The railroad also posted its highest-ever ticket revenue at $1.5 billion, an 11 percent increase compared with FY06’s $1.37 billion, primarily because of increasing Acela Express popularity. The high-speed service recorded a 20 percent increase in ridership (to 3.1 million passengers) and 23 percent climb in ticket revenue ($403.5 million) compared with FY06’s totals.
Among a number of ridership highlights for Amtrak in FY07:
Meanwhile, MARTA’s FY07 ridership jumped 12.2 percent to 77.7 million boardings compared with FY06’s total. The boost helped drive up passenger revenue 3.5 percent, enabling MARTA to record a budget surplus for the second-straight fiscal year.
In addition, the agency’s combined FY07 bus and rail ridership reached 147.5 million boardings, a 6.6 percent increase compared with FY06’s total.
MARTA officials attribute the increase to infrastructure upgrades, customer service improvements, a new fare collection system and escalating gasoline prices.

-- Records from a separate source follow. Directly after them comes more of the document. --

-- ==== Sys2Proof/Machine/Units.lean ====
section
/-! DEFINITION. Units that rehearse, fail, reset and are re-rigged (R48 to R50, R360 to R371, R456, R457, R471). -/

namespace Sys2Proof.Machine

/-! ### Units without a state register (R366, R367) -/

/-- Place of a unit without a state register among the rehearsal ages. -/
def rehIdx : RehUnit → Option (Fin 13)
  | .unit _ => none
  | .cluster k => some ⟨k.1, by omega⟩
  | .decoder => some 4
  | .ctl .stageManager => some 11
  | .ctl .comparator => some 12
  | .ctl .imposer => some 5
  | .ctl .security => some 6
  | .ctl .timeBase => some 7
  | .ctl .governor => some 8
  | .ctl .hostPort => some 9
  | .ctl .ufsHost => some 10

/-- The units without a state register that R363 and R471 list, by their identifiers. -/
def otherUnits : List RehUnit :=
  (List.finRange 4).map .cluster ++ [.decoder, .ctl .ufsHost, .ctl .hostPort, .ctl .stageManager, .ctl .comparator, .ctl .imposer, .ctl .security,
    .ctl .governor, .ctl .timeBase]

/-- A declared stream of a port. -/
def State.declares (s : State) (n : Fin 20) : Bool := s.forme.streams.any fun x => (x.map Stream.portIdx) = some n.1

/-- Ports that a cluster or the decoder serves, ascending (R366). -/
def State.served (s : State) (u : RehUnit) : List (Fin 20) :=
  match u with
  | .cluster k => (List.finRange 20).filter fun n => if n.1 < 16 then n.1 / 4 = k.1 else n.1 - 16 = k.1
  | .decoder => (List.finRange 20).filter fun n => s.forme.streams.any fun x =>
      match x with
      | some c => decide (2 ≤ c.kind ∧ c.portIdx = n.1)
      | none => false
  | _ => []

/-- A unit fails: a strike, the ports a cluster or the decoder serves struck with cause 6, or a device-level fault (R366, R367) (DEDUCED,
assumption 49). -/
def failUnit (cause : Nat) (u : RehUnit) (s : State) : State :=
  match u with
  | .unit v => strike cause v s
  | .cluster k => (s.served (.cluster k)).foldl (fun s n => strike 6 (.port n) s) s
  | .decoder => (s.served .decoder).foldl (fun s n => strike 6 (.port n) s) s
  | .ctl c => deviceFault 5 (ctlId c) s

/-! ### Group resets (R360, R456, R457) -/

/-- Trackers that a unit holds. -/
def State.holds (s : State) (u : UnitId) : Bool :=
  s.mem.trackers.any fun t => match u with
    | .press p => decide (t.press = some p)
    | .stack n => decide (t.stack = some n)
    | _ => false

/-- What a press loses in its reset group; the trace ring survives (R364). -/
def Press.cleared (p : Press) : Press := { Press.atReset with trace := p.trace, traced := p.traced }

/-- A stream's frame, packets and reassembly in progress are lost. -/
def StreamRt.cleared (r : StreamRt) : StreamRt :=
  { StreamRt.fresh with
    lossFrom := r.lossFrom, lost := r.lost, returnedAt := r.returnedAt, byRig := r.byRig, samples := r.samples
    rotNum := r.rotNum, lastId := r.lastId }

/-- Change every declared stream of a port. -/
def modPortStreams (n : Fin 20) (f : StreamRt → StreamRt) (s : State) : State :=
  { s with ing := { s.ing with streams := Vector.ofFn fun i =>
      if ((s.forme.streams.getD i.1 none).map Stream.portIdx) = some n.1 then f (s.ing.streams.get i) else s.ing.streams.get i } }

/-- Reset a unit's group alone: its requests, its caches, what it was doing, and the blocks on its crossings (R360, R457); a stack keeps its
contents. -/
def resetGroup (u : UnitId) (s : State) : State :=
  let s := s.modUnit u fun r => { r with wasReset := true }
  let s := { s with mem := { s.mem with hops := lmod (fun h => h.recv = unitId u ∨ h.send = unitId u) (fun h => { h with resends := [] }) s.mem.hops } }
  match u with
  | .press p =>
    let s := s.modPress p Press.cleared
    { s with mem := { s.mem with
        trackers := s.mem.trackers.filter fun t => t.press != some p
        prefetch := s.mem.prefetch.filter fun e => e.1 != p
        tcache := s.mem.tcache.filter fun e => e.1 != p
        blocks := s.mem.blocks.filter fun e => e.1 != p
        split := vmod s.mem.split p fun _ => 8192
        drops := (s.mem.drops.map fun d => { d with presses := d.presses.filter fun q => q != p }).filter fun d => d.presses ≠ [] } }
  | .stack n => { s with mem := { s.mem with trackers := s.mem.trackers.filter fun t => t.stack != some n } }
  | .port n => modPortStreams n StreamRt.cleared s
  | _ => s

/-- UNIT_GROUP_RESET: after a strike, when the unit's trackers have freed or 45 µs have passed. -/
def execUnitGroupReset (t : Nat) (u : UnitId) (s : State) : Host.Outcome State Fault Refusal :=
  let s := s.at t
  let r := s.unit u
  .next (if decide (r.mode = .struck ∨ r.mode = .retired) && !r.wasReset && decide (r.attempts = 0) &&
      (!s.holds u || decide (r.struckAt + us 45 ≤ s.now)) then resetGroup u s else s)

/-! ### Re-rig attempts (R362, R363) -/

/-- The checks of a unit's kind, in order. -/
def rigChecks : UnitId → List RigCheck
  | .press _ => [.proof, .rehearsal]
  | .core _ => [.proof, .rehearsal]
  | .umem => [.rehearsal]
  | .stack _ => [.rehearsal, .third]
  | .sector _ => [.rehearsal, .proof]
  | .port _ => [.rehearsal, .third]

/-- RE_RIG_ATTEMPT: event 0x0803 with the attempt's number; none starts after a device-level fault (R368). -/
def execReRigAttempt (t : Nat) (u : UnitId) (s : State) : Host.Outcome State Fault Refusal :=
  let s := s.at t
  let r := s.unit u
  .next (if decide (r.mode = .struck) && r.wasReset && !s.dev.faultN then
      logEvent 0x0803 (unitId u) (r.attempts.toNat + 1)
        ((s.modUnit u fun r => { r with mode := .reRigging, checks := rigChecks u, placed := false }))
    else s)

/-- A complete rehearsal restarts the 3,000-cue bound (R50, R363): the boundary that ends its cue still counts none (R365's example); a unit
that has reached the bound is struck at the next boundary all the same. -/
def rehearsed (u : UnitId) (s : State) : State := s.modUnit u fun r => { r with age := 0, rehearsed := true }

/-- The third check of a port begins: its streams wait for their samples (R363). -/
def beginThird (u : UnitId) (s : State) : State :=
  match u with
  | .port n => if (s.unit u).checks.head? = some .third then modPortStreams n (fun r => { r with rigProofs := 0, rigFrom := s.now }) s else s
  | _ => s

/-- The check at hand has passed: the next one follows, and after the last event 0x0804 places the re-rig. -/
def passCheck (u : UnitId) (s : State) : State :=
  let s := if (s.unit u).checks.head? = some .rehearsal then rehearsed u s else s
  let s := s.modUnit u fun r => { r with checks := r.checks.drop 1 }
  let s := match u with
    | .port n => if s.declares n then s else s.modUnit u fun r => { r with checks := [] }
    | _ => s
  let s := beginThird u s
  if (s.unit u).checks = [] then (logEvent 0x0804 (unitId u) 0 s).modUnit u fun r => { r with placed := true } else s

/-- RE_RIG_CHECK_RESULT; a sector's item 8 and a port's samples decide their checks themselves (R363). -/
def execReRigCheckResult (t : Nat) (u : UnitId) (check : RigCheck) (ok : Bool) (s : State) : Host.Outcome State Fault Refusal :=
  let s := s.at t
  let r := s.unit u
  let own := match u, check with
    | .sector _, .proof => true
    | .port _, .third => true
    | _, _ => false
  .next (if r.mode = .reRigging ∧ r.checks.head? = some check ∧ own = false then
      (if ok then passCheck u s else failAttempt u (rigDetail check) s)
    else s)

/-- A declared stream of a port has delivered no sample within 4 × its nominal period (R363). -/
def State.sampleLate (s : State) (n : Fin 20) : Bool :=
  (List.finRange 32).any fun i => match s.forme.streams.getD i.1 none with
    | some c => decide (c.portIdx = n.1) && decide ((s.ing.streams.get i).rigFrom + us (4 * c.period) ≤ s.now)
    | none => false

/-- PORT_RERIG_SAMPLE_TIMEOUT: the attempt fails with detail 2. -/
def execPortRerigSampleTimeout (t : Nat) (n : Fin 20) (s : State) : Host.Outcome State Fault Refusal :=
  let s := s.at t
  let r := s.unit (.port n)
  .next (if r.mode = .reRigging ∧ r.checks.head? = some .third ∧ s.sampleLate n = true then failAttempt (.port n) 2 s else s)

/-- RE_RIG_WAIT_EXPIRY: 1,000 cues after a failed attempt the group is reset again. -/
def execReRigWaitExpiry (t : Nat) (u : UnitId) (s : State) : Host.Outcome State Fault Refusal :=
  let s := s.at t
  let r := s.unit u
  .next (if r.mode = .struck ∧ r.attempts ≠ 0 ∧ r.waitFrom + 1000 ≤ s.cue.count.toNat then resetGroup u s else s)

/-! ### Rehearsal slices (R48, R49, R369, R370) -/

/-- The next boundary where it is known ahead: the internal generator's, and the fallback after an early edge (R34, R37). -/
def State.boundaryDue (s : State) : Option Nat :=
  let p := s.forme.period
  if s.forme.source = 1 then (if s.cue.ignore then some (400 * p) else none)
  else if s.forme.source = 2 then some (400 * p)
  else some (alignedNext s - s.cue.b)

/-- Starts of the reserved windows that a rehearsing unit yields to, the next proof pass among them where its instant is known (R41, R48); a
unit under re-rig yields to none (R362). -/
def State.windowsOf (s : State) (u : RehUnit) : List Nat :=
  match u with
  | .unit (.press p) =>
    if s.inServ (.press p) then ((s.pressWindows p).map Prod.fst).drop 1 ++ s.boundaryDue.toList else []
  | .unit (.core k) => if s.inServ (.core k) then (s.coreWindows.map Prod.fst).drop 1 ++ s.boundaryDue.toList else []
  | _ => []

/-- A reserved window begins on the unit within 10 µs (R48). -/
def State.windowDue (s : State) (u : RehUnit) : Bool :=
  s.cue.running && (s.windowsOf u).any fun a => decide (s.off ≤ a ∧ a ≤ s.off + us 10)

/-- REHEARSAL_SUSPEND_REQUEST: a running slice is asked to suspend at its next checkpoint. -/
def execRehearsalSuspendRequest (t : Nat) (u : RehUnit) (s : State) : Host.Outcome State Fault Refusal :=
  let s := s.at t
  .next (if s.windowDue u then
    { s with sched := { s.sched with slices := lmod (fun x => x.unit = u) (fun x => { x with suspending := true }) s.sched.slices } }
    else s)

/-- A unit that rehearses in slices of at most 3.5 µs (R471). -/
def briefSlices : RehUnit → Bool
  | .unit (.port _) => true
  | .cluster _ => true
  | .decoder => true
  | _ => false

/-- R_u of a unit that rehearses in idle cycles, in cycles: at most 2 ms for a port, a cluster and the decoder, 10 ms for a unit of R367
(R471). -/
def State.idleRu (s : State) (u : RehUnit) : Nat :=
  us (min (((s.forme.rehIdle.find? fun e => e.1 = u).map Prod.snd).getD 0) (if briefSlices u then 2000 else 10000))

/-- A slice passes its checkpoint or ends the rehearsal, which is complete once its slices have taken R_u of the unit's time (R471). -/
def sliceOkay (u : RehUnit) (complete : Bool) (worked : Nat) (s : State) : State :=
  if !complete || decide (s.progress u + worked < s.idleRu u) then setProgress u (s.progress u + worked) s
  else
    let s := setProgress u 0 s
    match u with
    | .unit v =>
      if (s.unit v).mode = .reRigging then
        (if (s.unit v).checks.head? = some .rehearsal then passCheck v s else s)
      else rehearsed v s
    | o =>
      match rehIdx o with
      | some i => { s with sched := { s.sched with ctlAge := vmod s.sched.ctlAge i fun _ => 0, ctlRehearsed := i :: s.sched.ctlRehearsed } }
      | none => s

/-- A slice failed: a unit in service is struck with cause 6 after event 0x0807; within an attempt only the attempt fails. -/
def sliceFailed (u : RehUnit) (slice : Nat) (s : State) : State :=
  let s := setProgress u 0 s
  match u with
  | .unit v =>
    if (s.unit v).mode = .reRigging then failAttempt v 1 s
    else strike 6 v (logEvent 0x0807 (unitId v) (slice % 256) s)
  | o => failUnit 6 o (logEvent 0x0807 (rehId o) (slice % 256) s)

/-- REHEARSAL_SLICE_END; a port, a cluster or the decoder has ended its slice within 3.5 µs, and a later end is none (R471). -/
def execRehearsalSliceEnd (t : Nat) (u : RehUnit) (ok complete : Bool) (slice : Nat) (s : State) : Host.Outcome State Fault Refusal :=
  let s := s.at t
  .next (match s.sched.slices.find? fun x => x.unit = u with
    | none => s
    | some x =>
      let s := { s with sched := { s.sched with slices := s.sched.slices.filter fun y => y.unit != u } }
      if briefSlices u && decide (x.at_ + 1400 < s.now) then s
      else if ok then sliceOkay u complete (s.now - x.at_) s
      else sliceFailed u slice s)

end Sys2Proof.Machine
end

Another rider enticement: The agency has charged the same fares since January 2001.
Station locations top-of-mind for Fort Worth’s ‘T’
Last month, the Fort Worth Transportation Authority (The T) held two public meetings in Fort Worth, Texas, to solicit rider feedback on proposed station locations for a new 40-mile commuter-rail line.
The T’s 11-station line would run through Fort Worth to Grapevine and the Dallas-Fort Worth airport, and connect with Trinity Railway Express in downtown Fort Worth.
The T plans to narrow proposed station locations to a list of final sites by late November. The authority then will begin studies and documentation to meet criteria for a federally required environmental review of the project.